What is happening is that I have a transaction that is operating over two models: GoogleUser and Account. I get the GoogleUser instance associated with the current e-mail address with get_by_key_name and then return gooser.account. If I fail to find that GoogleUser, I add a new Account, and into the /same entity group/ I add the GoogleUser in question.
 
For reference, here is the actual code of my transaction:
 
    132     @staticmethod
    133     def goi_account_by_primary_key_(user, hash, **kw):
    134         gooser = GoogleUser.get_by_key_name(hash)

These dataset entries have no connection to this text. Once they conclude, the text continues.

-- ==== Sys2Proof/Certificates/Slice0/Obligations.lean ====
section
/-! DEFINITION. The statements for the provers, each from a rule of spec/. No statement is about what LATCH holds once no
command is in flight, nor about how many free values have been drawn: both are open (logs 3 and 4). -/

namespace Sys2Proof.Claims

open Sys2Proof.Machine

/-! ### Vocabulary -/

/-- The command completed on `s` with the response `r`: BUSY 0, RSP_VALID 1, all response registers as `r` says, and the
host's wires as they were. -/
def CompletesWith (o : Host.Outcome State Fault Refusal) (s : State) (r : Response) : Prop :=
  ∃ t, o = .next t ∧ t.rsp = r ∧ t.busy = false ∧ t.rspValid = true ∧ t.pins = s.pins ∧ t.hostNext = s.hostNext

/-- The step answered a state that shows the completed response `r`. -/
def ShowsResponse (o : Host.Outcome State Fault Refusal) (r : Response) : Prop :=
  ∃ t, o = .next t ∧ t.rsp = r ∧ t.busy = false ∧ t.rspValid = true

/-- The response RES0 = (ws, v0), RES1 = (ws, v1), STATUS = st, with nothing in OUT. -/
def reply (ws : WSel) (v0 v1 : Nat) (st : BitVec 32) : Response where
  res0 := ⟨ws, BitVec.ofNat 1024 v0⟩
  res1 := ⟨ws, BitVec.ofNat 1024 v1⟩
  out := Vector.replicate 256 0#8
  outLen := 0#9
  status := st

/-- The response whose OUT holds `f 0` to `f (n-1)` and zeros after them, OUT_LEN = n, and no value and no flag. -/
def IsOutput (ws : WSel) (n : Nat) (f : Nat → Byte) (r : Response) : Prop :=
  r.res0 = ⟨ws, 0#1024⟩ ∧ r.res1 = ⟨ws, 0#1024⟩ ∧ r.status = 0#32 ∧ r.outLen.toNat = n ∧
    ∀ (i : Nat) (h : i < 256), r.out[i] = if i < n then f i else 0#8

/-- Operand A as a number. -/
abbrev valA (s : State) : Nat := s.latch.a.val.toNat

/-- Operand B as a number. -/
abbrev valB (s : State) : Nat := s.latch.b.val.toNat

/-- The shift count. -/
abbrev count (s : State) : Nat := s.latch.k.toNat

/-- `in_len`. -/
abbrev inLen (s : State) : Nat := s.latch.inLen.toNat

/-- IN[i]. -/
abbrev inAt (s : State) (i : Nat) : Byte := (s.latch.inBytes[i]?).getD 0

/-- A tagged value that passes the checks at the width W of code ws. -/
abbrev Valid (ws : WSel) (W : Nat) (x : Tagged) : Prop := x.wsel = ws ∧ x.val.toNat < 2 ^ W

/-- Operand A passes the checks. -/
abbrev UnaryReady (ws : WSel) (W : Nat) (s : State) : Prop := widthOf ws = some W ∧ Valid ws W s.latch.a

/-- Operands A and B pass the checks. -/
abbrev BinaryReady (ws : WSel) (W : Nat) (s : State) : Prop :=
  widthOf ws = some W ∧ Valid ws W s.latch.a ∧ Valid ws W s.latch.b

/-- All operands of a command pass the checks, by its operand class. -/
def Ready (i : Instr) (W : Nat) (s : State) : Prop :=
  match i.operandClass with
  | .binary => BinaryReady i.wsel W s
  | .unary => UnaryReady i.wsel W s
  | .none => widthOf i.wsel = some W

/-- The number of a policy in the command word (R57). -/
def policyNum : Policy → Nat
  | .checked => 0
  | .wrapping => 1
  | .saturating => 2

/-- The number of a byte order in the command word (R58). -/
def endianNum : Endian → Nat
  | .big => 0
  | .little => 1

/-- OPCODE + 2^8·WSEL + 2^11·POLICY + 2^13·ENDIAN (R55). -/
def word (op : Nat) (ws : WSel) (pol : Policy) (en : Nat) : CmdWord :=
  BitVec.ofNat 32 (op + 2 ^ 8 * ws.toNat + 2 ^ 11 * policyNum pol + 2 ^ 13 * en)

/-- The command of legal width is the one its word decodes to. -/
def Encoded (i : Instr) (w : CmdWord) : Prop := i.wf = true → decode w = .ok i

/-- The errors a command's operands raise, `xs` being those it reads: WidthMismatch for a wrong tag, InvalidOperand for a
value at or above 2^W when all tags are right. -/
def OperandErrors (i : Instr) (xs : List Tagged) (s : State) : Prop :=
  ∀ W, widthOf i.wsel = some W →
    ((∃ x ∈ xs, x.wsel ≠ i.wsel) → CompletesWith (exec i s) s (reply i.wsel 0 0 0x04#32)) ∧
    ((∀ x ∈ xs, x.wsel = i.wsel) → (∃ x ∈ xs, 2 ^ W ≤ x.val.toNat) →
      CompletesWith (exec i s) s (reply i.wsel 0 0 0x0A#32))

/-- The response of ADD, SUB, INC or MUL: `exact` when nothing is out of range, else what the policy says (R83). -/
def underPolicy (ws : WSel) (pol : Policy) (outOfRange : Bool) (exact wrapped bound : Nat) (err : BitVec 32) : Response :=
  if outOfRange then
    match pol with
    | .checked => reply ws 0 0 err
    | .wrapping => reply ws wrapped 0 0x10#32
    | .saturating => reply ws bound 0 0x10#32
  else reply ws exact 0 0x00#32

/-- STATUS after a comparison of a with b whose predicate is `p` (R24, R26, R27). -/
def compareStatus (a b : Nat) (p : Bool) : BitVec 32 :=
  (if a < b then 0x20#32 else if a = b then 0x40#32 else 0x60#32) + if p then 0x80#32 else 0#32

/-- The rule of one relational command (R76 to R81): `op` its opcode, `rel` its relation. -/
def RelationalRule (i : Instr) (op : Nat) (rel : Nat → Nat → Bool) (s : State) : Prop :=
  Encoded i (word op i.wsel i.policy 0) ∧ OperandErrors i [s.latch.a, s.latch.b] s ∧
  ∀ W, BinaryReady i.wsel W s →
    CompletesWith (exec i s) s (reply i.wsel 0 0 (compareStatus (valA s) (valB s) (rel (valA s) (valB s))))

/-- `c` is the ASCII code of the hex digit of value `d`, in either case (R107). -/
def IsHex (c : Byte) (d : Nat) : Prop :=
  0x30 ≤ c.toNat ∧ c.toNat ≤ 0x39 ∧ d = c.toNat - 0x30 ∨
  0x61 ≤ c.toNat ∧ c.toNat ≤ 0x66 ∧ d = c.toNat - 0x61 + 10 ∨
  0x41 ≤ c.toNat ∧ c.toNat ≤ 0x46 ∧ d = c.toNat - 0x41 + 10

/-- The lowercase hex digit of a nibble, in ASCII (R107). -/
def lowerHex (d : Nat) : Byte := BitVec.ofNat 8 (if d ≤ 9 then 0x30 + d else 0x61 + (d - 10))

/-- `n` leading bytes of IN as a number, in the given byte order (R109). -/
def inNumber (en : Endian) (n : Nat) (s : State) : Nat :=
  Finset.sum (Finset.range n) fun i =>
    (inAt s i).toNat * 2 ^ (8 * match en with | .big => n - 1 - i | .little => i)

/-- The command in flight completes at the coming edge. -/
def Completing (s : State) : Prop := s.pins.rst = false ∧ s.busy = true ∧ s.cyclesLeft ≤ 1

/-- The state with the host's wires moved on: the next scheduled ones, or the same (log 2). -/
def wiresMoved (s : State) : State :=
  match s.hostNext with
  | [] => s
  | p :: ps => { s with pins := p, hostNext := ps }

/-- `r` is Exec(LATCH) for the sample `p` (R66): the response it has right after reset. -/
def ExecLatch (p : Ports) (r : Response) : Prop :=
  ∃ t, runLatched { State.reset with latch := p, busy := true, cyclesLeft := 1 } = .next t ∧ t.rsp = r

/-- A word R63 calls illegal, in numbers. -/
def IllegalWord (w : CmdWord) : Prop :=
  w.toNat % 2 ^ 8 ∉ [0x01, 0x02, 0x03, 0x04, 0x05, 0x06, 0x07, 0x10, 0x11, 0x20, 0x21, 0x22, 0x23, 0x30, 0x31, 0x32, 0x33,
    0x34, 0x35, 0x36, 0x40, 0x41, 0x42, 0x43] ∨
  w.toNat / 2 ^ 8 % 2 ^ 3 = 7 ∨ w.toNat / 2 ^ 11 % 2 ^ 2 = 3 ∨ w.toNat / 2 ^ 14 ≠ 0 ∨
  w.toNat / 2 ^ 13 % 2 = 1 ∧ w.toNat % 2 ^ 8 ≠ 0x40 ∧ w.toNat % 2 ^ 8 ≠ 0x41

/-- The overflow condition of a command whose operands pass the checks (R84, R87, R91); none but these four has one. -/
def outOfRange (i : Instr) (W : Nat) (s : State) : Bool :=
  match i with
  | .add _ _ => decide (2 ^ W ≤ valA s + valB s)
  | .inc _ _ => decide (2 ^ W ≤ valA s + 1)
  | .mul _ _ => decide (2 ^ W ≤ valA s * valB s)
  | .sub _ _ => decide (valA s < valB s)
  | _ => false

/-- The relation a comparator command puts into PRED, if the command is a comparator (R26, R27). -/
def relationOf : Instr → Option (Nat → Nat → Bool)
  | .cmp _ _ => some fun _ _ => false
  | .eq _ _ => some fun a b => decide (a = b)
  | .ne _ _ => some fun a b => decide (a ≠ b)
  | .lt _ _ => some fun a b => decide (a < b)
  | .le _ _ => some fun a b => decide (a ≤ b)
  | .gt _ _ => some fun a b => decide (b < a)
  | .ge _ _ => some fun a b => decide (b ≤ a)
  | _ => none

/-- The command writes OUT (R23). -/
def writesOut : Instr → Bool
  | .tobytes _ _ _ => true
  | .tohex _ _ => true
  | _ => false

/-- The command reads the shift count (R61). -/
def readsCount : Instr → Bool
  | .shl _ _ => true
  | .shr _ _ => true
  | _ => false

/-- Two samples hold the same in all that the command reads (R19, R61). -/
def AgreeOnRead (i : Instr) (p q : Ports) : Prop :=
  (i.operandClass ≠ .none → p.a = q.a) ∧ (i.operandClass = .binary → p.b = q.b) ∧ (readsCount i = true → p.k = q.k) ∧
  (i.operandClass = .none → p.inLen = q.inLen ∧ ∀ j : Nat, j < p.inLen.toNat → p.inBytes[j]? = q.inBytes[j]?)

/-- Two states show and will do the same, whatever an idle LATCH holds. -/
def SameButIdleLatch (s t : State) : Prop :=
  s.busy = t.busy ∧ s.rspValid = t.rspValid ∧ s.rsp = t.rsp ∧ s.pins = t.pins ∧ s.hostNext = t.hostNext ∧
    s.cyclesLeft = t.cyclesLeft ∧ (s.busy = true → s.latch = t.latch)

/-- The order of two byte sequences by their first difference. -/
def lexOrder : List Byte → List Byte → Ordering
  | x :: xs, y :: ys => if x.toNat < y.toNat then .lt else if y.toNat < x.toNat then .gt else lexOrder xs ys
  | _, _ => .eq

/-- A hex letter 'A' to 'F' in lower case; every other byte as it is. The ASCII codes are PRESUMED (log 8). -/
def toLower (c : Byte) : Byte := if 0x41 ≤ c.toNat ∧ c.toNat ≤ 0x46 then c + 0x20#8 else c

end Sys2Proof.Claims

open Sys2Proof Sys2Proof.Machine Sys2Proof.Claims

/-! ### Reset, handshake, one edge -/

/-- R37: the value of every register after reset but LATCH's, which the spec leaves unspecified. -/
def Obligations.ResetStateHoldsResetValues : Prop :=
  State.reset.busy = false ∧ State.reset.rspValid = false ∧ State.reset.rsp.res0 = ⟨0#3, 0#1024⟩ ∧
  State.reset.rsp.res1 = ⟨0#3, 0#1024⟩ ∧ (∀ (i : Nat) (h : i < 256), State.reset.rsp.out[i] = 0#8) ∧
  State.reset.rsp.outLen = 0#9 ∧ State.reset.rsp.status = 0#32 ∧
  ∀ p : Pins, p.rst = false → { State.reset with pins := p }.cmdReady = true

/-- R127, R128: at an edge with `rst` = 1 every register takes its reset value from any state, `cmd_ready` is 0, and a
command in flight leaves no response: none is in flight after the edge. -/
def Obligations.ResetEdgeRestoresResetValues : Prop :=
  ∀ s : State, s.pins.rst = true →
    s.cmdReady = false ∧
    ∃ t, step s = .next t ∧ t.busy = false ∧ t.rspValid = false ∧ t.rsp = State.reset.rsp

/-- R33: at an edge with `rst` = 0, `cmd_valid` = 1 and `cmd_ready` = 1 the ports are latched, BUSY <- 1, RSP_VALID <- 0 and
the response registers keep the previous response; at an edge with `cmd_valid` = 0 or `cmd_ready` = 0 no command becomes
busy and the registers do not depend on the operand and command ports. -/
def Obligations.AcceptanceLatchesThePorts : Prop :=
  (∀ s : State, s.pins.rst = false → s.pins.cmdValid = true → s.cmdReady = true →
    ∃ t, step s = .next t ∧ t.latch = s.pins.ports ∧ t.busy = true ∧ t.rspValid = false ∧ t.rsp = s.rsp) ∧
  (∀ (s : State) (p : Ports), s.pins.cmdValid = false ∨ s.cmdReady = false →
    ∃ t u, step s = .next t ∧ step { s with pins := { s.pins with ports := p } } = .next u ∧
      (t.busy = true → s.busy = true) ∧ u.busy = t.busy ∧ u.rspValid = t.rspValid ∧ u.rsp = t.rsp ∧ u.latch = t.latch ∧
      u.cyclesLeft = t.cyclesLeft)

/-- R35, R126, and of the wires log 2: with no command in flight, none presented and no reset, an edge changes nothing but the host's wires. -/
def Obligations.RestingEdgeHoldsTheRegisters : Prop :=
  ∀ s : State, s.pins.rst = false → s.busy = false → s.pins.cmdValid = false → step s = .next (wiresMoved s)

    135         if gooser:
    136             account = db.get(gooser.account)
    137             keys = kw.keys()
    138             for key in keys:
    139                 setattr(account, key, kw[key])
    140             account.put()
    141         else:
    142             account = Account(**kw)
    143             account.put()
    144             gooser = GoogleUser(parent=account, key_name=hash, user=user, account=account)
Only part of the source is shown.